Chia seeds (Salviae hispanicae semen) are obtained from Salvia hispanica L. This raw material is distinguished by its rich chemical composition and valuable nutritional properties. It is currently referred to as “health food”. The purpose of the present work was to perform a literature review on S. hispanica and chia seeds, focusing on their chemical composition, biological properties, dietary importance, and medicinal uses. The valuable biological properties of chia seeds are related to their rich chemical composition, with particularly high content of polyunsaturated fatty acids, essential amino acids, polyphenols, as well as vitamins and bioelements. The available scientific literature indicates the cardioprotective, hypotensive, antidiabetic, and antiatherosclerotic effects of this raw material. In addition, studies based on in vitro assays and animal and human models have proven that chia seeds are characterized by neuroprotective, hepatoprotective, anti-inflammatory, and antioxidant properties. These properties indicate a valuable role of chia in the prevention of civilization diseases. Chia seeds are increasingly popular in functional food and cosmetic and pharmaceutical industries.
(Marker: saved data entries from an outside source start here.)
-- ==== Sys2Proof/Tests/Slice0.lean ====
section
/-! SUPPORT. Tests on fixed values: ill-formed commands that the checks of WellFormed refuse; for every statement with
hypotheses, concrete states and operands that meet them, clause by clause; and results worked out by hand from the spec. -/

namespace Sys2Proof.Machine.Tests

open Sys2Proof Sys2Proof.Machine

set_option Elab.async false

/-! ## Small states -/

/-- A node that runs. -/
def sUp : State :=
  { State.reset with phase := .running, journal := { State.reset.journal with bootDue := false } }

/-- A node with the state `t` of the transaction of line 0 at its home. -/
def sTxn (x : Txn) : State := { sUp with txns := [(0, x)] }

def req (agent : Nat) (k : ReqKind) : Req := cacheReq agent k none false

def aLine (st : LineState) : Line :=
  { st := st, data := List.replicate 128 7#8, poison0 := false, poison1 := false, way := 0, err := 0,
    leaving := false }

/-- Agent `a` at line 0. -/
def la (a : Nat) : LineAt := { agent := a, pa := 0 }

/-- Line 0 held by agent `a`, listed at its home as owned or shared. -/
def sHeld (a : Nat) (st : LineState) (d : DirState) : State :=
  { sUp with lines := [(lineKey a 0, aLine st)], dir := [(0, { st := d, owner := a, sharers := 2 ^ a, age := 0, bad := false })] }

/-- One entry of a range table: device pages 0 to 3 at stack 0, page 0. -/
def entry0 : RangeEntry :=
  { id := 0, vaPage := 0, pages := 4, paPage := 0, r := true, w := true, aper := true, mesh := true, kind := .normal,
    state := .valid, passSeq := 0, mapTime := 0 }

def forme0 : Forme :=
  { platens := [0], groups := [0], ports := [0], faultHold := 100, faultVec := 0, faultHart := 0, faultIdent := 1,
    keySet := 0, reroutes := [], ranges := [entry0], faults := [], nextFaultId := 0, plate := none, loading := none,
    passes := [], cap := 3000, counters := [], coreMbox := Mailbox.reset, destroying := false, created := 0,
    capRaised := 0, orphans := [] }

def platen0 : PlatenPower := { PlatenPower.reset with state := .s0, rest := 8, step := 10, volt := voltOf 10 }

/-- A node that runs, with forme 0 on Platen 0 and port 0. -/
def sForme (f : Forme) : State :=
  { sUp with formes := [(0, f)], platens := [(0, platen0)],
             ports := [(0, { Port.reset with forme := some 0, link := .l0, perstAsserted := false, memSpace := true,
                                             busMaster := true, rid0 := 9, valid := 1, aperLog2 := 14 })] }

def header0 : StickHeader := { defTmo := true, tmoLog2 := 0, lsBytes := 4096, regs := 16, sorts := 32 }

def slug0 : Slug :=
  { slot := 0, active := 1, exited := 0, pc := 8, stack := [], regs := [], preds := [], tickets := 0, wait := .none, rerun := false,
    locks := [] }

def stick0 (x : Slug) : Stick :=
  { forme := 0, passSeq := 1, index := 0, attempt := 0, header := header0, slugs := [x], ls := [], barriers := [], fault := none,
    dead := false }

def pass0 : Pass :=
  { seq := 1, forme := 0, mb := .host 0, slot := 0, layer := 0, variant := 0, header := header0, nsticks := 1, nd5 := false,
    noBypass := false, fixedSplit := false, lsStep := 1, phase := .running, attempt := 0, outs := [], ins := [],
    parts := [{ platen := 0, first := 0, next := 0, stop := 1, turn := 0, placing := true }], faultCount := 0, faults := [], records := [], tStart := 0,
    tEnd := 0, tStartFirst := 0, status := 0, overMask := 0, noHist := [] }

/-- Stick 0 in galley 0 of Platen 0, of pass 1, with tile operations. -/
def sOps (t : Stick) (ops : List TileOp) (ps : SMap Press) : State :=
  { sForme { forme0 with passes := [{ pass0 with parts :=
      [{ platen := 0, first := 0, next := 1, stop := 1, turn := 1, placing := true }] }] } with
    galleys := [(0, { Galley.reset with sticks := [(0, t)], ops := ops, presses := ps, lsSteps := 1, resident := 1 })] }

def sStick (t : Stick) : State := sOps t [] []

def sSlug (x : Slug) : State := sStick (stick0 x)

def a0 : SlugAt := { platen := 0, galley := 0, stick := 0, slug := 0, pc := 8, next := 16 }

/-- The state a command leaves when it answers a next state. -/
def after (c : Instr) (s : State) : State :=
  match exec c s with
  | .next t => t
  | _ => s

/-! ## Coherence: witnesses -/

def txnOf (agent : Nat) (k : ReqKind) (msgs : List Msg) (waiting : List Nat) : Txn :=
  { Txn.start (req agent k) [] [] with msgs := msgs, waiting := waiting }

/-- The state in which a home starts the request of kind `k` of agent `a` for line 0. -/
def started (s : State) (a : Nat) (k : ReqKind) : State := dirRepair (carryRequest s.drawn 0 (rowReq s (la a) k)) 0

/-- SharedReadSnoopsTheOwnerOrGrants, OwnershipRequestInvalidatesTheOthers: nobody holds the line. -/
theorem witness_requests_alone : sUp.homesOn = true ∧ (la 7).agent < 8 ∧ mayFill sUp 7 = true ∧ mayFill (sForme forme0) 0 = true ∧
    getLine sUp 7 (lineOf (la 7).pa) = none ∧ paAbsent (lineOf (la 7).pa * 128) = false ∧
    getTxn sUp (lineOf (la 7).pa) = none ∧ ownerOf (started sUp 7 .rdShared) 0 = none ∧
    holdersOf (started sUp 7 .rdUnique) 0 = [] := by decide

/-- A node in which a request of Compositor B for line 1 is on its way to Platen 0. -/
def sWay : State := launchRequest (carryRequest sUp 1 (rowReq sUp (la 7) .rdShared)) 1 (rowReq sUp (la 7) .rdShared)

/-- The way is clear, and with another request on it it is not; the pseudo-channel of line 0 issues, and it does not. -/
theorem witness_ways : wayClear sUp 0 (rowReq sUp (la 7) .rdShared) = true ∧ sWay.homesOn = true ∧
    wayClear sWay 0 (rowReq sWay (la 7) .rdShared) = false ∧ heldState sWay (la 7) = none ∧ getTxn sWay 0 = none ∧
    pchBlocked (started sUp 7 .rdShared) 0 0 = false ∧
    pchBlocked (started { sUp with stackTab := [(0, { Stack.reset with selfRefresh := true })] } 7 .rdShared) 0 0 = true := by
  decide

/-- The same with another owner, and with the requester itself listed as owner. -/
theorem witness_requests_owned : getLine (sHeld 1 .m .owned) 7 0 = none ∧ getTxn (sHeld 1 .m .owned) 0 = none ∧
    ownerOf (started (sHeld 1 .m .owned) 7 .rdShared) 0 = some 1 ∧ holdersOf (started (sHeld 1 .m .owned) 7 .ownNodata) 0 = [1] ∧
    ownerOf (started { sUp with dir := [(0, { st := .owned, owner := 7, sharers := 128, age := 0, bad := false })] } 7
      .rdShared) 0 = some 7 := by decide

/-- UPGRADE from S and from O, with and without other holders, and of a copy that is gone. -/
theorem witness_upgrade : heldState (sHeld 0 .s .shared) (la 0) = some .s ∧ heldState (sHeld 0 .o .owned) (la 0) = some .o ∧
    (getLine (started (sHeld 0 .s .shared) 0 .upgrade) 0 0).isSome = true ∧
    holdersOf (started (sHeld 0 .s .shared) 0 .upgrade) 0 = [0] := by decide

/-- SnapshotLockFillAndWriteBack: agents 8 and 9 and Case 5 without and with an owner, and a dirty line written back. -/
theorem witness_snapshot : 8 ≤ (la 9).agent ∧ (la 5).agent < 6 ∧ ownerOf (started sUp 9 .rdOnce) 0 = none ∧
    ownerOf (started (sHeld 1 .m .owned) 9 .rdOnce) 0 = some 1 ∧ mayLock (sForme forme0) 0 = true ∧ mayLock sUp 5 = false ∧
    ownerOf (started (sForme forme0) 0 (.lockFill 3)) 0 = none ∧
    ownerOf (started { sHeld 1 .m .owned with platens := [(0, platen0)] } 0 (.lockFill 3)) 0 = some 1 ∧
    heldState (sHeld 7 .m .owned) (la 7) = some .m ∧ heldState (caseCheck (sHeld 7 .m .owned) 7 0 false) (la 7) = some .m ∧
    getLine (started (markLeaving (caseCheck (sHeld 7 .m .owned) 7 0 false) (la 7)) 7 .wbDirty) 7 0 =
      some { aLine .m with leaving := true } := by decide

/-- A write-back whose home finds the agent without the line, which the repair of its entry took away. -/
def sBad : State := { sHeld 7 .m .owned with dir := [(0, { st := .owned, owner := 7, sharers := 128, age := 0, bad := true })] }

theorem witness_write_back_gone : heldState sBad (la 7) = some .m ∧
    getLine (started (markLeaving (caseCheck sBad 7 0 false) (la 7)) 7 .wbDirty) 7 0 = none := by decide

/-- CachelessWriteInvalidatesThenWrites: with holders; without, hint 0 and 10 to memory and hint 1 to a Case that may take it. -/
theorem witness_cacheless : holdersOf (started (sHeld 1 .s .shared) 9 (.wrPart 1 [])) 0 = [1] ∧
    holdersOf (started sUp 9 (.wrFull [] 1)) 0 = [] ∧
    hintTarget 0 0 = none ∧ hintTarget 0 10 = none ∧ hintTarget 0 1 = some 0 ∧ hintTarget 0 9 = some 7 ∧
    hintAllowed (sForme forme0) 0 0 = true ∧ hintAllowed (sForme forme0) 0 7 = false ∧ hintAllowed sUp 0 0 = false := by decide

/-- LaterRequestsOfALineWaitInOrder: a transaction of the line, and an agent without it, with it in S, O and M. -/
theorem witness_later : getTxn (sTxn (txnOf 0 .rdShared [] [])) (lineOf (la 7).pa) = some (txnOf 0 .rdShared [] []) ∧
    (txnOf 0 .rdShared [] []).ended = false ∧ mayFill (sTxn (txnOf 0 .rdShared [] [])) 7 = true ∧
    mayLock { sForme forme0 with txns := [(0, txnOf 1 .rdShared [] [])] } 0 = true ∧
    getLine (sTxn (txnOf 0 .rdShared [] [])) 7 0 = none ∧ heldState (sHeld 0 .m .owned) (la 0) = some .m := by decide

def sSnooped (st : LineState) (r : ReqKind) (k : SnpKind) : State :=
  { sHeld 1 st .owned with txns := [(0, txnOf 0 r [.snp k 1 [] false false] [1])] }

/-- SnoopedAgentKeepsAndAnswersAsTabulated: each snoop finds the line in each state its clauses name. -/
theorem witness_snooped : keysFrom 0 (sSnooped .e .rdShared .shared).lines = true ∧
    (aLine .e).err = 0 ∧ (mapGet (sSnooped .e .rdShared .shared).dir 0).isSome = true ∧ mayArrive (sSnooped .e .rdShared .shared) 0 (.snp .shared 1 [] false false) = true ∧
    getTxn (sSnooped .e .rdShared .shared) 0 = some (txnOf 0 .rdShared [.snp .shared 1 [] false false] [1]) ∧
    getLine (sSnooped .s .rdShared .shared) 1 0 = some (aLine .s) ∧ getLine (sSnooped .e .rdUnique .inv) 1 0 = some (aLine .e) ∧
    getLine (sSnooped .o .upgrade .inv) 1 0 = some (aLine .o) ∧ takesForward .ownNodata = false ∧
    getLine (sSnooped .m .rdOnce .peek) 1 0 = some (aLine .m) ∧
    getLine (sSnooped .m (.lockFill 0) .clean) 1 0 = some (aLine .m) := by decide

/-- GrantsAndAnswersMoveTheTransactionOn: a grant with data, a forward, a completion, a push, and each answer. -/
theorem witness_messages :
    (txnOf 1 .rdUnique [.dataTo 1 .m [] false false] []).msgs.find? (isDataTo 1) = some (.dataTo 1 .m [] false false) ∧
    (txnOf 1 .rdShared [.fwdTo 1 .s [] false false 0] []).msgs.find? (isFwdTo 1) = some (.fwdTo 1 .s [] false false 0) ∧
    (txnOf 1 .upgrade [.compTo 1 (some .m)] []).msgs.find? (isComp 1) = some (.compTo 1 (some .m)) ∧
    (txnOf 8 (.wrFull [] 1) [.snp .push 0 [] false false] [0]).msgs.find? (isSnp .push 0) = some (.snp .push 0 [] false false) ∧
    mayFill (sForme forme0) 0 = true ∧ mayFill sUp 0 = false ∧ mayLock (sForme forme0) 0 = true ∧ mayLock sUp 0 = false ∧
    mayArrive (sTxn (txnOf 1 .rdUnique [.dataTo 1 .m [] false false] [])) 0 (.dataTo 1 .m [] false false) = true ∧
    mayArrive (sTxn (txnOf 1 .rdShared [.fwdTo 1 .s [] false false 0] [])) 0 (.fwdTo 1 .s [] false false 0) = true ∧
    mayArrive (sTxn (txnOf 1 .upgrade [.compTo 1 (some .m)] [])) 0 (.compTo 1 (some .m)) = true ∧
    mayArrive (sTxn (txnOf 8 (.wrFull [] 1) [.snp .push 0 [] false false] [0])) 0 (.snp .push 0 [] false false) = true ∧
    mayArrive (sTxn (txnOf 8 .rdOnce [.snpData 1 [] false false] [1])) 0 (.snpData 1 [] false false) = true ∧
    mayArrive (sTxn (txnOf 8 .rdOnce [.snpAck 1] [1])) 0 (.snpAck 1) = true ∧
    mayArrive (sTxn (txnOf 8 .rdOnce [.snpNp 1] [1])) 0 (.snpNp 1) = true ∧
    mayArrive (sTxn (txnOf 1 .rdShared [.grantAck 1] [])) 0 (.grantAck 1) = true ∧
    ({ txnOf 1 .wbDirty [.compTo 1 none] [] with ended := true } : Txn).ended = true ∧
    (txnOf 8 .rdOnce [.snpData 1 [] false false] [1]).msgs.find? (isSnpData 1) = some (.snpData 1 [] false false) ∧
    .snpAck 1 ∈ (txnOf 8 .rdOnce [.snpAck 1] [1]).msgs ∧ .snpNp 1 ∈ (txnOf 8 .rdOnce [.snpNp 1] [1]).msgs ∧
    .grantAck 1 ∈ (txnOf 1 .rdShared [.grantAck 1] []).msgs ∧
    (txnOf 1 .wbDirty [.compTo 1 none] []).msgs.find? (isComp 1) = some (.compTo 1 none) := by decide

/-- UnansweredSnoopPoisonsAndSuspects: the only outstanding snoop; no timeout before, one a second ago, one within it. -/
theorem witness_unanswered : (txnOf 0 .rdShared [.snp .shared 1 [] false false] [1]).waiting = [1] ∧
    mapGet sUp.timedOut 1 = none ∧
    (∀ a, mapGet { sUp with now := 1000000000, timedOut := [(1, 0)] }.timedOut 1 = some a → a + 1000000000 ≤ 1000000000) ∧
    mapGet { sUp with now := 999999999, timedOut := [(1, 0)] }.timedOut 1 = some 0 ∧ (999999999 : Nat) < 0 + 1000000000 ∧
    (1 : Nat) ∈ ({ sUp with suspects := [1] } : State).suspects :=
  ⟨rfl, rfl, fun a h => by cases h; decide, rfl, by decide, by decide⟩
That is attributed not only to their desirable chemical composition and biological activity but also to their high availability. Nevertheless, S. hispanica is also the object of specific biotechnological studies aimed at elaboration of micropropagation protocols of this plant species.

Highlights

  • Publisher’s Note: MDPI stays neutralSalvia hispanica L. is a herbaceous plant from the genus Salvia and Lamiaceae family (Labiatae)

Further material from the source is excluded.